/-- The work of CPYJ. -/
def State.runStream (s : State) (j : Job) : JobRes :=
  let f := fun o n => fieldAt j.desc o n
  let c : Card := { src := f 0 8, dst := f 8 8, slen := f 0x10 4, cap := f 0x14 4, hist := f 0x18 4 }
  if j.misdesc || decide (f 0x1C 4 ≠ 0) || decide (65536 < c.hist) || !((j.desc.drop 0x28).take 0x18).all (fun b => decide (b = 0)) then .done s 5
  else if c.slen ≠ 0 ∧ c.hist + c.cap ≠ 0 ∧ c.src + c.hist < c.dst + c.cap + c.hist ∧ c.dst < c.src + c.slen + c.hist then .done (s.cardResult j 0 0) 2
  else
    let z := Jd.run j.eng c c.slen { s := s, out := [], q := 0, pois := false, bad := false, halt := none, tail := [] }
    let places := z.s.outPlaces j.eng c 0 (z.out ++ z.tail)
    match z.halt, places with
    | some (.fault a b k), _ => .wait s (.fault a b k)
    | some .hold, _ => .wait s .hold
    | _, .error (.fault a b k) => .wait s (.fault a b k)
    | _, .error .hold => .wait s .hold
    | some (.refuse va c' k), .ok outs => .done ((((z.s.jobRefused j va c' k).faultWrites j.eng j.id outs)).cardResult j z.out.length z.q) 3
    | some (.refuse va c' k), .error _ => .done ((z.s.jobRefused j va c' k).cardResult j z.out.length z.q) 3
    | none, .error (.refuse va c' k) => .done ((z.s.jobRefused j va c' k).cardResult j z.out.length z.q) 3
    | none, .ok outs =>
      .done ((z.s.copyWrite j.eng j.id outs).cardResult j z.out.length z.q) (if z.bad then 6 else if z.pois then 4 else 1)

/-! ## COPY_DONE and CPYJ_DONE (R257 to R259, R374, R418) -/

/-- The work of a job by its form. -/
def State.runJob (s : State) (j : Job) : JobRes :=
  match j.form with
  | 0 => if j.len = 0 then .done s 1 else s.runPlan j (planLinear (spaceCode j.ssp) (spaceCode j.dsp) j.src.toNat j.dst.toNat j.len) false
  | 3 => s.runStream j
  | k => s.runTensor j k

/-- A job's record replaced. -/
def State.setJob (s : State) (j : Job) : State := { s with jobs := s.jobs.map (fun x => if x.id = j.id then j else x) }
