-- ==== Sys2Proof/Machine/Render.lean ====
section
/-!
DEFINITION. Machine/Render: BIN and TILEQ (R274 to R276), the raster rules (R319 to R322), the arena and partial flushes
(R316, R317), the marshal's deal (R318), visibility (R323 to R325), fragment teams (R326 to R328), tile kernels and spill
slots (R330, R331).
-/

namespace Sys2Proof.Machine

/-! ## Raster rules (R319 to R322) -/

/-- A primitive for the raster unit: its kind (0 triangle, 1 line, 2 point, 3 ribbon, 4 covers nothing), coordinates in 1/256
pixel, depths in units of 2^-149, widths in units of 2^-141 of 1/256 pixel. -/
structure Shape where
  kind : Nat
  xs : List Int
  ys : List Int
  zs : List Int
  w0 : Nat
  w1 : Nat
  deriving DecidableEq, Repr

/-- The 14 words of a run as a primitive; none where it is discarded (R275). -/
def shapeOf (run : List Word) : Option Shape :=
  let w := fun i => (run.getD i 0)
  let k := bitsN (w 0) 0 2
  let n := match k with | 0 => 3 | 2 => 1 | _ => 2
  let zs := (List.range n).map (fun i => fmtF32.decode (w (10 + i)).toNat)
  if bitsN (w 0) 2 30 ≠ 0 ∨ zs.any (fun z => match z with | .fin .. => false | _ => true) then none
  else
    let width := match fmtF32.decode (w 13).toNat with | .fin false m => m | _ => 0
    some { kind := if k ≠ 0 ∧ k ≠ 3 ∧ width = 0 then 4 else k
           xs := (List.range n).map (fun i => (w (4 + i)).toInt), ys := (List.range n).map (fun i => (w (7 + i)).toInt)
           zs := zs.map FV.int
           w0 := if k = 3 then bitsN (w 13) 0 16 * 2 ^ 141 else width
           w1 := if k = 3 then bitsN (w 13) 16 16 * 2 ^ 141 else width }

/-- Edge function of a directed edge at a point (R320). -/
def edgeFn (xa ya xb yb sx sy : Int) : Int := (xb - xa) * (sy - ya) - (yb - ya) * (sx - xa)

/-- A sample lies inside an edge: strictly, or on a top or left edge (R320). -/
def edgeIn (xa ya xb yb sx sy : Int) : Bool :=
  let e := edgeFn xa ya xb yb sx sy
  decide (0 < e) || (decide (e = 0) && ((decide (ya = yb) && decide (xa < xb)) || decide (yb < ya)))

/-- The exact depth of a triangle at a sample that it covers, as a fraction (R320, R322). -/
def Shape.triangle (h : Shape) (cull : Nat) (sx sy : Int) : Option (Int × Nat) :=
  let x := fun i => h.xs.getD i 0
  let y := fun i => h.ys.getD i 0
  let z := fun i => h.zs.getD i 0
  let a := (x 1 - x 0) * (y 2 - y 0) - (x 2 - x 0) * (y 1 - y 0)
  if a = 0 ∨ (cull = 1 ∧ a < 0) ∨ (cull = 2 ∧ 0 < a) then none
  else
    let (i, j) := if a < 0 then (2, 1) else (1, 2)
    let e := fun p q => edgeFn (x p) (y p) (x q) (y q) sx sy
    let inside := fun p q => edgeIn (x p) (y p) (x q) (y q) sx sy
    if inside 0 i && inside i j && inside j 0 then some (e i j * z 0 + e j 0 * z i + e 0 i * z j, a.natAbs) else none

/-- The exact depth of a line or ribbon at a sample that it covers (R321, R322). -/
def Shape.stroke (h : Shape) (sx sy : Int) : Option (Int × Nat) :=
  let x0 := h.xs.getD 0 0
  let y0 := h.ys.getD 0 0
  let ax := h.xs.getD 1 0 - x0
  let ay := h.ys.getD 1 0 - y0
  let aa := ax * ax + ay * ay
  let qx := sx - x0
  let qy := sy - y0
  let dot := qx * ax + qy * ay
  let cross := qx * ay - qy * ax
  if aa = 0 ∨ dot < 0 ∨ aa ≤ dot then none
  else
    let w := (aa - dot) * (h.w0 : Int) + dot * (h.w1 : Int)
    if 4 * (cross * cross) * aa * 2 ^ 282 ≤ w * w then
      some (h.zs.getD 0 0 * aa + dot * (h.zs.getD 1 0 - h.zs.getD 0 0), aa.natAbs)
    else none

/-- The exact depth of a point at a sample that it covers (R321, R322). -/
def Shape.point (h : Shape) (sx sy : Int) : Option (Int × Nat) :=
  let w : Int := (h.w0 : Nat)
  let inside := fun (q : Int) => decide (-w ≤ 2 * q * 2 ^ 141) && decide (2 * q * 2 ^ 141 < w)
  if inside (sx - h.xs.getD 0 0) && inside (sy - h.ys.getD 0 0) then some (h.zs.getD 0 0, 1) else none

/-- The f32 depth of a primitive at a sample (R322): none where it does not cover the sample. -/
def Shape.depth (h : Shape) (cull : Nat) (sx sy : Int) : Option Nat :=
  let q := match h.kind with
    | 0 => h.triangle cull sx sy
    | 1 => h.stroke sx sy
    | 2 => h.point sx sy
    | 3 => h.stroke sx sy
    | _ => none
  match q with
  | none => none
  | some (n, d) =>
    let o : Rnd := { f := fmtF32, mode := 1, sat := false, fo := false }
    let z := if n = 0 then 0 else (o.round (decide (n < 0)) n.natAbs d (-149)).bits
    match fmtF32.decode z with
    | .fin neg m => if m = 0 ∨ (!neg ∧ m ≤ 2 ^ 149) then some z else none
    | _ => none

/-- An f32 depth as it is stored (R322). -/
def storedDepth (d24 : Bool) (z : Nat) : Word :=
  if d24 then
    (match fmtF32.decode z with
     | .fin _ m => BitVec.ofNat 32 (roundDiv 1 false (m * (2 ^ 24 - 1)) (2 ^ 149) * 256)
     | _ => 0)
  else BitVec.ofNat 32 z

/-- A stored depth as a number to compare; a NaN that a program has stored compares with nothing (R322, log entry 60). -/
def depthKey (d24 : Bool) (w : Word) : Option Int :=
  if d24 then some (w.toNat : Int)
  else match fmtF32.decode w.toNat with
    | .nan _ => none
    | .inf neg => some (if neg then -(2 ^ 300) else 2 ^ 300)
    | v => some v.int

» **Requirement**:
Looking through the records, copy out every line in which the word "List" is found.

» **Result of the exercise**:
  xs : List Int
  ys : List Int
  zs : List Int
def shapeOf (run : List Word) : Option Shape :=
  let zs := (List.range n).map (fun i => fmtF32.decode (w (10 + i)).toNat)
           xs := (List.range n).map (fun i => (w (4 + i)).toInt), ys := (List.range n).map (fun i => (w (7 + i)).toInt)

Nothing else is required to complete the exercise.